Transaction Signing Deep Dive

io.vault uses threshold signing to sign transactions. Let's dive into the process of signing a transaction in io.vault and broadcasting it to the blockchain, and cover some of the more technical details. With that said, our core cryptography code is open source and has been audited by several well-known independent security firms.

Signing with Threshold Signatures

io.vault achieves its high level of security for managing digital assets through the careful implementation of threshold signature schemes. These schemes eliminate single points of failure by distributing the ownership and control of private keys. Here's what happens when a user of io.vault uses their key share to sign a transaction:

1. Transaction Request: A user initiates a transaction from the io.vault web dashboard or API, specifying the necessary details (asset, amount, recipient, etc.).
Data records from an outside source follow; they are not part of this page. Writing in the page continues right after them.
-- ==== Sys2Proof/Safety.lean ====
section
/-! DEFINITION. What counts as a safe step, and the terms in which the statements speak of one instruction: when it may issue, what it
gives, and what it leaves alone. -/

namespace Sys2Proof.Machine

open Sys2Proof

/-- The machine's next step gives a next state: it neither faults nor is refused. -/
def State.Goes (s : State) : Prop := ∃ t, step s = .next t

/-! ## When an instruction issues -/

/-- The agent at the cursor exists: a context always does, the trap core always does, the helper while it runs. -/
def State.HasAgent (s : State) : Prop := s.cur.agent = .helper → (s.core s.myCore).helper.isSome = true

/-- None of the registers is pending: no access, and no result of variable latency, is still to give one its value (R96, R103). -/
def State.Here (s : State) (rs : List Nat) : Prop :=
  ∀ r ∈ rs, r ≠ 0 → r ∉ s.sca.pend ∧ ∀ l ∈ s.sca.land, l.reg = r → l.var = true → l.clk ≤ s.clk

/-- An instruction that reads `srcs` and writes `dst` after a latency issues: none of its registers is pending (R96), and with
CHECK.EN the scoreboard finds every source landed and no earlier result that reaches the destination as late as this one
(R104). -/
structure State.Ready (s : State) (srcs : List Nat) (dst : Option (Nat × Nat)) : Prop where
  agent : s.HasAgent
  srcs_here : s.Here srcs
  dst_free : ∀ d, dst = some d → s.Here [d.1]
  srcs_landed : s.checking = true → ∀ r ∈ srcs, r ≠ 0 → ∀ l ∈ s.sca.land, l.reg = r → l.clk ≤ s.clk
  dst_last : s.checking = true → ∀ d, dst = some d → d.1 ≠ 0 → ∀ l ∈ s.sca.land, l.reg = d.1 →
    l.clk ≤ s.clk ∨ l.clk < s.clk + d.2

/-- The agent at the cursor is the main S stream of the cursor's context. -/
def State.OnMain (s : State) : Prop := s.cur.agent = .S

/-! ## What an instruction leaves alone -/

/-- Everything of the device that is not a context or a core: the clock, the host ports, the scheduler, all of memory and the
rest. -/
def State.outside (s : State) : State := { s with ctxs := [], cores := [] }

/-- A context without what an instruction of an agent changes by issuing: S changes its own scalar part. -/
def Ctx.restFor (a : Agent) (c : Ctx) : Ctx :=
  match a with
  | .trapCore => c
  | .helper => c
  | .S => { c with sc := .fresh }
  | .C => { c with sc := .fresh }
  | .M => { c with sc := .fresh }
  | .R => { c with sc := .fresh }
  | .K => { c with sc := .fresh }

/-- A core without what an instruction of an agent changes by issuing: the agent's scalar part where the core holds it, and
which context issued last (R101). -/
def Core.restFor (a : Agent) (k : Core) : Core :=
  match a with
  | .trapCore => { k with trap := { k.trap with sc := .fresh } }
  | .helper => { k with lastIssue := none, helper := k.helper.map (fun h => { h with sc := .fresh }) }
  | .S => { k with lastIssue := none }
  | .C => k
  | .M => k
  | .R => k
  | .K => k

/-- THE FRAME of an instruction that only issues: t is s but for the scalar part of the agent at the cursor. Every other
context and core, every queue, semaphore, system register and byte of memory is the same. -/
structure State.Keeps (s t : State) : Prop where
  outside : t.outside = s.outside
  others : ∀ c, c ≠ s.cur.cid → t.ctx c = s.ctx c
  mine : t.me.restFor s.cur.agent = s.me.restFor s.cur.agent
  otherCores : ∀ k, k ≠ s.myCore → t.core k = s.core k
  myCore : (t.core s.myCore).restFor s.cur.agent = (s.core s.myCore).restFor s.cur.agent

/-! ## What an instruction gives -/

/-- The results on their way after one more: register, value, latency; s0 discards it (R103, R265). -/
def Scalar.landAfter (sc : Scalar) (clk rd : Nat) (v : Word) (lat : Nat) : List Landing :=
  if rd = 0 then sc.land else addLanding ⟨clk + lat, sc.seq, rd, v, false⟩ sc.land

/-- The results on their way after one of variable latency, whose register is pending until it is written: no earlier result reaches the
register after it (R103, R285). -/
def Scalar.landVar (sc : Scalar) (clk rd : Nat) (v : Word) : List Landing :=
  if rd = 0 then sc.land else addLanding ⟨clk + 1, sc.seq, rd, v, true⟩ (sc.land.filter (fun l => l.reg != rd))

/-- The scalar part after an issue that goes on to `next`, with the next issue `st + extra` clk later than it could be. A jump leaves the
bundle of instructions that was fetched (R263). -/
def Scalar.issued (sc : Scalar) (clk st extra : Nat) (next : Word) : Scalar :=
  { sc with pc := next, seq := sc.seq + 1, nextIssue := clk + 1 + st + extra, boundSince := none,
            bundle := if next = sc.pc + 8 then sc.bundle else none }

/-- From s the instruction goes on to `next` and gives nothing else: its frame. -/
structure State.GoesTo (s t : State) (st extra : Nat) (next : Word) : Prop where
  scalar : t.sca = s.sca.issued s.clk st extra next
  frame : s.Keeps t

/-- From s the instruction goes on to the one after it (8 bytes on) and gives nothing else. -/
def State.Passes (s t : State) (st : Nat) : Prop := s.GoesTo t st 0 (s.pc + 8)

/-- From s the instruction goes on to `next` with these results on their way, and gives nothing else. -/
structure State.LandsTo (s t : State) (land : List Landing) (st extra : Nat) (next : Word) : Prop where
  scalar : t.sca = { s.sca with land := land }.issued s.clk st extra next
  frame : s.Keeps t

/-- From s the instruction puts one result on its way to a register, goes on to `next`, and gives nothing else. -/
def State.GivesTo (s t : State) (rd : Nat) (v : Word) (lat st extra : Nat) (next : Word) : Prop :=
  s.LandsTo t (s.sca.landAfter s.clk rd v lat) st extra next

/-- From s the instruction puts one result on its way to a register, goes on to the one after it, and gives nothing else. -/
def State.Gives (s t : State) (rd : Nat) (v : Word) (lat st : Nat) : Prop := s.GivesTo t rd v lat st 0 (s.pc + 8)

/-- The same for a result of variable latency. -/
def State.GivesVar (s t : State) (rd : Nat) (v : Word) (st : Nat) : Prop := s.LandsTo t (s.sca.landVar s.clk rd v) st 0 (s.pc + 8)

end Sys2Proof.Machine

namespace Sys2Proof

/-! ## Values of the integer instructions, from R288 to R292 -/

/-- An exact integer as a result at a width: its low w bits, sign-extended (R288). -/
def Width.wrap (wd : Width) (i : Int) : Word :=
  match wd with
  | .d => BitVec.ofInt 64 i
  | .w => (BitVec.ofInt 32 i).signExtend 64

/-- The low w bits of a word as a result at a width. -/
def Width.low (wd : Width) (x : Word) : Word :=
  match wd with
  | .d => x
  | .w => (x.setWidth 32).signExtend 64

namespace Machine

/-- The two-source integer instructions with their value and latency (R285, R289, R290). -/
def intRows : List ((R3w → Instr) × (Width → Word → Word → Word) × Nat) :=
  [ (.add, fun z a b => z.wrap (z.uns a + z.uns b), 1),
    (.sub, fun z a b => z.wrap ((z.uns a : Int) - z.uns b), 1),
    (.mul, fun z a b => z.wrap (z.uns a * z.uns b), 3),
    (.mulh, fun z a b => z.wrap (z.sgn a * z.sgn b / 2 ^ z.bits), 3),
    (.mulhu, fun z a b => z.wrap (z.uns a * z.uns b / 2 ^ z.bits), 3),
    (.and, fun z a b => z.low (a &&& b), 1),
    (.or, fun z a b => z.low (a ||| b), 1),
    (.xor, fun z a b => z.low (a ^^^ b), 1),
    (.shl, fun z a b => z.wrap (z.uns a * 2 ^ (z.uns b % z.bits)), 1),
    (.shr, fun z a b => z.wrap (z.uns a / 2 ^ (z.uns b % z.bits)), 1),
    (.sra, fun z a b => z.wrap (z.sgn a / 2 ^ (z.uns b % z.bits)), 1),
    (.min, fun z a b => z.wrap (if z.sgn a ≤ z.sgn b then z.sgn a else z.sgn b), 1),
    (.max, fun z a b => z.wrap (if z.sgn a ≤ z.sgn b then z.sgn b else z.sgn a), 1),
    (.minu, fun z a b => z.wrap (if z.uns a ≤ z.uns b then z.uns a else z.uns b), 1),
    (.maxu, fun z a b => z.wrap (if z.uns a ≤ z.uns b then z.uns b else z.uns a), 1) ]

/-- The divisions with their value (R285, R290): their results are of variable latency. -/
def divRows : List ((R3w → Instr) × (Width → Word → Word → Word)) :=
  [ (.div, fun z a b => if z.uns b = 0 then z.wrap (-1) else z.wrap ((z.sgn a).tdiv (z.sgn b))),
    (.divu, fun z a b => if z.uns b = 0 then z.wrap (-1) else z.wrap (z.uns a / z.uns b)),
    (.rem, fun z a b => if z.uns b = 0 then z.wrap (z.sgn a) else z.wrap (z.sgn a - z.sgn b * (z.sgn a).tdiv (z.sgn b))),
    (.remu, fun z a b => if z.uns b = 0 then z.wrap (z.uns a) else z.wrap ((z.uns a : Int) - z.uns b * (z.uns a / z.uns b))) ]

/-- The immediate instructions of a width with their value and latency (R285, R293): x is the immediate sign-extended, and the
shifts take imm32 as their count. -/
def immRows : List ((RIw → Instr) × (Width → Word → BitVec 32 → Word) × Nat) :=
  [ (.addi, fun z a x => z.wrap (z.uns a + x.toInt), 1),
    (.andi, fun z a x => z.low (a &&& x.signExtend 64), 1),
    (.ori, fun z a x => z.low (a ||| x.signExtend 64), 1),
    (.xori, fun z a x => z.low (a ^^^ x.signExtend 64), 1),
    (.shli, fun z a x => z.wrap (z.uns a * 2 ^ x.toNat), 1),
    (.shri, fun z a x => z.wrap (z.uns a / 2 ^ x.toNat), 1),
    (.srai, fun z a x => z.wrap (z.sgn a / 2 ^ x.toNat), 1),
    (.muli, fun z a x => z.wrap (z.uns a * x.toInt), 3) ]

end Machine
end Sys2Proof

namespace Sys2Proof

/-! ## Conditions and floating point, from R266 and R292 to R298 -/

/-- A condition compares its operands unsigned (R292). -/
def Cond.unsigned : Cond → Bool
  | .ltu => true | .leu => true | .gtu => true | .geu => true
  | .eq => false | .ne => false | .lt => false | .le => false | .gt => false | .ge => false

/-- The relation that a condition names. -/
def Cond.relates : Cond → Int → Int → Prop
  | .eq, x, y => x = y
  | .ne, x, y => x ≠ y
  | .lt, x, y => x < y
  | .le, x, y => x ≤ y
  | .gt, x, y => y < x
  | .ge, x, y => y ≤ x
  | .ltu, x, y => x < y
  | .leu, x, y => x ≤ y
  | .gtu, x, y => y < x
  | .geu, x, y => y ≤ x

/-- A condition on two register values at a width (R292). -/
def Cond.meets (c : Cond) (z : Width) (a b : Word) : Prop :=
  if c.unsigned then c.relates (z.uns a) (z.uns b) else c.relates (z.sgn a) (z.sgn b)

namespace Machine

/-- The number that an exact value stands for; NaN and the infinities stand for none and give 0. -/
def Val.rat : Val → ℚ
  | .nan => 0
  | .inf _ => 0
  | .fin n m e => (if n then -1 else 1) * (m : ℚ) * 2 ^ e

/-- An exact value is a number. -/
def Val.isFin : Val → Bool
  | .fin _ _ _ => true
  | .nan => false
  | .inf _ => false

/-- The two-source scalar float instructions that round an exact result, with that result (R295). -/
def floatRows : List ((F3 → Instr) × (Val → Val → Val)) :=
  [(.fadd, fun x y => (x.add y).1), (.fsub, fun x y => (x.add y.neg).1), (.fmul, fun x y => (x.mul y).1)]

/-- The FP32 value in a register as a scalar float instruction reads it (R294, R191). -/
def f32Of (fz : Bool) (a : Word) : Val := FFmt.f32.decodeFz fz (a.toNat % 2 ^ 32)

/-- An exact value as a scalar float result: rounded once, bits 63:32 zero (R294). -/
def f32Out (fz : Bool) (v : Val) : Word := word (FFmt.f32.arith fz v).1

end Machine
end Sys2Proof

namespace Sys2Proof.Machine

/-! ## What taking an exception does (R215, R217, R219) -/

/-- The trap state of a context that a first cause freezes (R215): the cause is held with its frame, its bit of PEND is set, S is
frozen, and the trailing streams with it but for a missed promise; a migrate trap lets them go on first (R236). `once` says that no retry
raises it again. -/
def TrapSt.entered (x : TrapSt) (clk : Nat) (once : Bool) (f : Frame) : TrapSt :=
  { x with phase := if f.code = 3 then .migrating else .freezing, causes := x.causes ++ [⟨f, once⟩],
           pend := x.pend ||| BitVec.ofNat 32 (2 ^ f.code), runOn := f.code == 9, frozenAt := clk }

/-- A trap wakes a parked waita of its core (R308) and changes no other hold. -/
def Hold.wokenBy (before after : Hold) : Prop :=
  after = before ∨ ∃ w, before = .waita w ∧ after = .waita { w with woken := true }

/-- From s a context takes an exception with a frame and nothing else happens: its registers, queues, semaphores and commands
stand as they were, the program counter stays at the instruction, and of the rest only a helper of the context ends (R113) and a
parked waita of the core wakes. -/
structure State.Traps (s t : State) (cid : Nat) (once : Bool) (f : Frame) : Prop where
  trap : (t.ctx cid).trap = (s.ctx cid).trap.entered s.clk once f
  mine : { t.ctx cid with trap := .fresh, sc := { (t.ctx cid).sc with hold := .none } } =
    { s.ctx cid with trap := .fresh, sc := { (s.ctx cid).sc with hold := .none } }
  others : ∀ c, c ≠ cid → { t.ctx c with sc := { (t.ctx c).sc with hold := .none } } =
    { s.ctx c with sc := { (s.ctx c).sc with hold := .none } }
  holds : ∀ c, Hold.wokenBy (s.ctx c).sc.hold (t.ctx c).sc.hold
  elsewhere : ∀ c, c / 2 ≠ cid / 2 → t.ctx c = s.ctx c
  outside : t.outside = s.outside
  cores : ∀ k, { t.core k with helper := none } = { s.core k with helper := none }

/-- The frame of a cause that S raises at its program counter (R217, R219): ENG 0, the instruction word and its address. -/
def State.frameS (s : State) (code detail : Nat) (faddr : Word) : Frame :=
  { code := code, detail := detail, eng := 0, ch := 0, esw := 0, faddr := faddr, pelem := 0, pins := 0, pslot := 0, pbind := 0,
    iword := s.curWord, fpc := s.pc }

/-- S takes an exception at its instruction, which it raises again when it is retried: cause, DETAIL and FADDR. -/
def State.TrapsS (s t : State) (code detail : Nat) (faddr : Word) : Prop := s.Traps t s.cur.cid false (s.frameS code detail faddr)

/-- S takes an exception of an access that has been made: it is held until it is taken (R218). -/
def State.TrapsOnce (s t : State) (code detail : Nat) (faddr : Word) : Prop := s.Traps t s.cur.cid true (s.frameS code detail faddr)


/-! ## Control flow (R92, R94) -/

/-- The entry that an instruction of S leaves in a trailing stream's queue: its sequence number, address and word. -/
def State.trail (s : State) : QEnt := ⟨s.sca.seq, s.pc, s.curWord, 0, 0, 0⟩

/-- A context without the operand queues of its trailing streams. -/
def Ctx.unqueued (c : Ctx) : Ctx := { c with eng := { c.eng with qC := [], qM := [], qR := [], qK := [] } }

/-- From s the trailing streams that have instructions still to start get one entry each, and nothing else changes (R92, R94). -/
structure State.Follows (s t : State) : Prop where
  queues : ∀ a ∈ [Agent.C, .M, .R, .K],
    t.me.eng.q a = if s.me.eng.q a = [] then [] else s.me.eng.q a ++ [s.trail]
  mine : t.me.unqueued = s.me.unqueued
  others : ∀ c, c ≠ s.cur.cid → t.ctx c = s.ctx c
  outside : t.outside = s.outside
  cores : ∀ k, t.core k = s.core k

/-- Where a relative branch goes: the instruction's address plus 8 times its signed offset (R299). -/
def State.rel (s : State) (off : BitVec 26) : Word := BitVec.ofInt 64 (s.pc.toInt + 8 * off.toInt)


/-! ## Waits of S -/

/-- The S path of the cursor's context has drained, its remote stores are acknowledged, and no failure is to be reported: an
instruction that waits for these has its effect now (R146, R170, R171). -/
structure State.Drained (s : State) : Prop where
  loads : s.me.path.loads = []
  stores : s.me.path.stores = []
  acks : s.me.path.remStores = []
  fails : s.me.path.fails = []

/-- A line of a core's L1 holds no byte that its home slice lacks. -/
def Core.clean (k : Core) : Prop := ∀ n l, Map.find k.l1 n = some l → l.dirty.any id = false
2. Signer Notification: io.vault securely notifies the designated signers for the vault about the pending transaction request. Each human signer receives the request on their registered device. Automated signers (Virtual Signers) evaluate the transaction against their configured policies via API or Smart Contracts.

3. Distributed Signature Generation (MPC): Once a quorum of signers approves, they engage in a secure multi-party computation (MPC) protocol specific to the required signature scheme (ECDSA, EdDSA, or others). Critically, no signer ever possesses or reveals their complete private key share during this process.

   • For Threshold ECDSA:

     • Signers engage in an interactive protocol known as CGGMP.
     • They collectively generate shares of a secret nonce (k) without reconstructing the nonce itself.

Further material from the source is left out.